Simple Type Inference in Scala

3
votes

I have been looking at type inference in Scala and there are a couple of things I'd like to understand a bit better around why expression/method-return types have to be explicitly declared in a few cases.

Explicit return declaration

Example (works if return keyword is ommitted):

def upCase(s: String) = {
  if (s.length == 0)
    return s    // COMPILE ERROR - forces return type of upCase to be declared.
  else
    s.toUpperCase()
}

Why can't I use the explicitly typed parameter as a return value without declaring the return type? And that's not only for direct parameter references, just for any 'type-inferable' expression.

Method overloading

Example (fails to compile when the second joiner method is added):

def joiner(ss: List[String], sep: String) = ss.mkString(sep)

def joiner(ss: List[String]) = joiner(strings, " ")   // COMPILE ERROR WHEN ADDED
5
scalatype-inference
Perhaps an example illustrating what Scala should do and what it does do would be a good idea!oxbow_lakes
Your second example doesn't compile without explicit return types due to the joiner method being overloaded - although again it's not entirely clear why Scala requires this restrictionoxbow_lakes
I have edited this question in the hope that it will get better treatment from the community. It was a bit argumentative but there is an interesting question in here. OP - feel free to rollback (or ask me to rollback) if you're not happy with my edits.oxbow_lakes
Thank you, again, for your attention. I didn't want to be 'agressive'; your revision is great.Bubba88
My current suspect about these quirks is that designer's concern was to write a single-pass compiler; also, I think, that the compilation speed is involved here. I say that, because the features I want could easily be added causing a (very) little overhead. Actually, I do not know whether 'scalac' is single-pass)Bubba88

5 Answers

3
votes

Well most obvious answer is: because it stated in specification see part 6.20 of scala reference. But why it was designed this way is indeed very intresting question. I suspect it connected to the fact that compiler can't predict that expression will be the last one, since return changes execution flow.

EDIT:

Consider if return doesn't require explicit return type following code:

def bar() = {   
  if(guard())  
    return "SS"  
  else if(gurard1())  
    return true   
  2  
}

that return type should bar have in this situation? Well there is option with most common supertype, but I think it will get us to returning Any in many cases. Well this is just my thoughts which may be totally incorrect =)

2
votes

The type of a function or method is inferred from the type of its last statement. Usually, that's an expression.

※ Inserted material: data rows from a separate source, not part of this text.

theorem idleFrame_broadcast (h : s.frDest = broadcast) (hts : s.cfg.ts ≠ broadcast) :
    idleFrame t s = idleBroadcast t { s with rvf := false } := by
  rw [idleFrame, if_neg (h ▸ hts.symm), if_pos h]

theorem idleBroadcast_delivered (h : isDelivered t = true) : idleBroadcast t s = indicate t s := if_pos h

theorem idleBroadcast_discarded (h : ¬isDelivered t = true) : idleBroadcast t s = .next s := if_neg h

theorem idleDirected_token :
    idleDirected 0 s = .next { s with frameCount := 0, soleMaster := false, tkState := .useToken } := rfl

theorem idleDirected_poll : idleDirected 1 s = .next (send 2 s.frSrc [] s) := rfl

theorem idleDirected_testRequest :
    idleDirected 3 s =
      .next { s with replyTimer := 0, reqSrc := s.frSrc, reqType := 3, tkState := .answerDataRequest } := rfl

theorem idleDirected_dataRequest :
    idleDirected 5 s =
      indicate 5 { s with replyTimer := 0, reqSrc := s.frSrc, reqType := 5, tkState := .answerDataRequest } := rfl

/-- The types Idle answers only where the frame is addressed to this station: Token, Poll-For-Master and the two
requests (42_token_fsm.md R135 to R137). -/
def AnsweredInIdle (t : Octet) : Prop := t = 0 ∨ t = 1 ∨ t = 3 ∨ t = 5

/-- Every other directed frame is treated as a broadcast one is (42_token_fsm.md R138 to R140). -/
theorem idleDirected_other (h : ¬AnsweredInIdle t) : idleDirected t s = idleBroadcast t s := by
  obtain ⟨h0, h1, h3, h5⟩ : t ≠ 0 ∧ t ≠ 1 ∧ t ≠ 3 ∧ t ≠ 5 := by simpa only [AnsweredInIdle, not_or] using h
  rw [idleDirected, if_neg h0, if_neg h1, if_neg h3, if_neg h5, idleBroadcast]

theorem not_answeredInIdle_of_isDelivered (h : isDelivered t = true) : ¬AnsweredInIdle t := by
  rintro (rfl | rfl | rfl | rfl) <;> exact absurd h (by decide)

theorem idleDirected_delivered (h : isDelivered t = true) : idleDirected t s = indicate t s :=
  (idleDirected_other (not_answeredInIdle_of_isDelivered h)).trans (idleBroadcast_delivered h)

theorem idleDirected_discarded (ha : ¬AnsweredInIdle t) (hd : ¬isDelivered t = true) : idleDirected t s = .next s :=
  (idleDirected_other ha).trans (idleBroadcast_discarded hd)

theorem exec_masterStep_of_directed (h : IdleTakes s) (hd : s.frDest = s.cfg.ts) :
    exec .masterStep s = idleDirected s.frType { s with rvf := false } :=
  (exec_masterStep_of_idleTakes h).trans (idleFrame_directed hd)

theorem exec_masterStep_of_broadcast (h : IdleTakes s) (hd : s.frDest = broadcast) (hts : s.cfg.ts ≠ broadcast) :
    exec .masterStep s = idleBroadcast s.frType { s with rvf := false } :=
  (exec_masterStep_of_idleTakes h).trans (idleFrame_broadcast hd hts)

end

/-- Settles O35: the Token's branch of the dispatch on a directed frame. -/
theorem directedTokenMakesHolder : Obligations.DirectedTokenMakesHolder := by
  intro s h hd ht
  rw [exec_masterStep_of_directed h hd, ht, idleDirected_token]

/-- Settles O36: the Poll-For-Master's branch, whose Send also clears `silence`. -/
theorem directedPollAnswered : Obligations.DirectedPollAnswered := by
  intro s h hd ht
  rw [exec_masterStep_of_directed h hd, ht, idleDirected_poll]
  rfl

/-- Settles O37: the two requests' branches; the Indicate of type 5 reads within the buffer. -/
theorem directedRequestOpensAnswer : Obligations.DirectedRequestOpensAnswer := by
  intro s h hd hl
  refine ⟨fun ht => ?_, fun ht => ?_⟩
  · rw [exec_masterStep_of_directed h hd, ht, idleDirected_testRequest]
  · rw [exec_masterStep_of_directed h hd, ht, idleDirected_dataRequest]
    exact indicate_of_le hl

/-- Settles O38: a delivered type is none that Idle answers. -/
theorem directedFrameDelivered : Obligations.DirectedFrameDelivered := by
  intro s h hd hl ht
  rw [exec_masterStep_of_directed h hd, idleDirected_delivered (isDelivered_iff.2 ht)]
  exact indicate_of_le hl

/-- Settles O39: the named types are neither answered nor delivered. -/
theorem directedFrameDiscarded : Obligations.DirectedFrameDiscarded := by
  intro s h hd ht
  have hans : ¬AnsweredInIdle s.frType := by unfold AnsweredInIdle; bv_omega
  have hdel : ¬isDelivered s.frType = true := by rw [isDelivered_iff]; bv_omega
  rw [exec_masterStep_of_directed h hd, idleDirected_discarded hans hdel]

/-- Settles O40: a broadcast frame is delivered or discarded by its type alone. -/
theorem broadcastFrameInIdle : Obligations.BroadcastFrameInIdle := by
  intro s h hd hts hl
  have hx := exec_masterStep_of_broadcast h hd hts
  refine ⟨fun ht => ?_, fun ht => ?_⟩
  · rw [hx, idleBroadcast_delivered (isDelivered_iff.2 ht)]
    exact indicate_of_le hl
  · rw [hx, idleBroadcast_discarded (isDelivered_iff.not.2 ht)]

Now, "return" breaks the control flow. It is an "immediate interrupt", so to speak. Because of that, the normal rules used to infer the type of an expression can't be used anymore. It still could be done, of course, but I'm guessing the cost in compiler complexity was deemed to high for the return.

Here's an example of how the flow is broken:

def toNumber(s: String) = {
  if (s == null)
    return ""

  if (s matches """\d+""")
    s.toInt
  else
    0
}

Normally, the type of the second if statement would be used to infer the type of the whole function. But the return on the first if introduces a second return point from the function, so this rule won't work.

1
votes

Type inference infers the return type of a method when it can, which is more or less in any case that the method isn't recursive.

Your example would work if you changed it to:

def upCase(s: String) = {
 if (s.length == 0)
   s    // note: no return
 else
   s.toUpperCase()
}

I don't know offhand why the return changes this.

0
votes

Disclaimer - this answer was directed to the question as it was originally posted

Scala's type inference already does infer the return type of a method / expression:

scala> def foo(s : String) = s + " Hello"
foo: (String)java.lang.String

scala> var t = foo("World")
t: java.lang.String = World Hello

and:

scala> def bar( s : String) = s.toInt
bar: (String)Int

scala> var i = bar("3")
i: Int = 3

and: 

scala> var j = if (System.getProperty("user.name") == "oxbow") 4 else "5".toInt
j: Int = 5

EDIT - I didn't realize that the inclusion of the return keyword meant that the return type of an expression had to be explicitly declared: I've pretty much stopped using return myself - but it's an interesting question. For the joiner example, the return type must be declared because of overloading. Again, I don't know the details as to why and would be interested to find out. I suspect a better-phrased question subject would elicit an answer from the likes of James Iry, Dan Spiewak or Daniel Sobral.

0
votes

I suspect the method overloading (lack of) inference is related to the similar problem with recursive calls, because if the overloaded methods doesn't call each other, it works perfectly:

  def joiner1(ss: List[String], sep: String) = ss.mkString(sep)
  def joiner(ss: List[String], sep: String) = ss.mkString(sep)
  def joiner(ss: List[String]) = joiner1(ss, " ")

There's two overloaded joiner methods, but the types are inferred correctly the code compiles.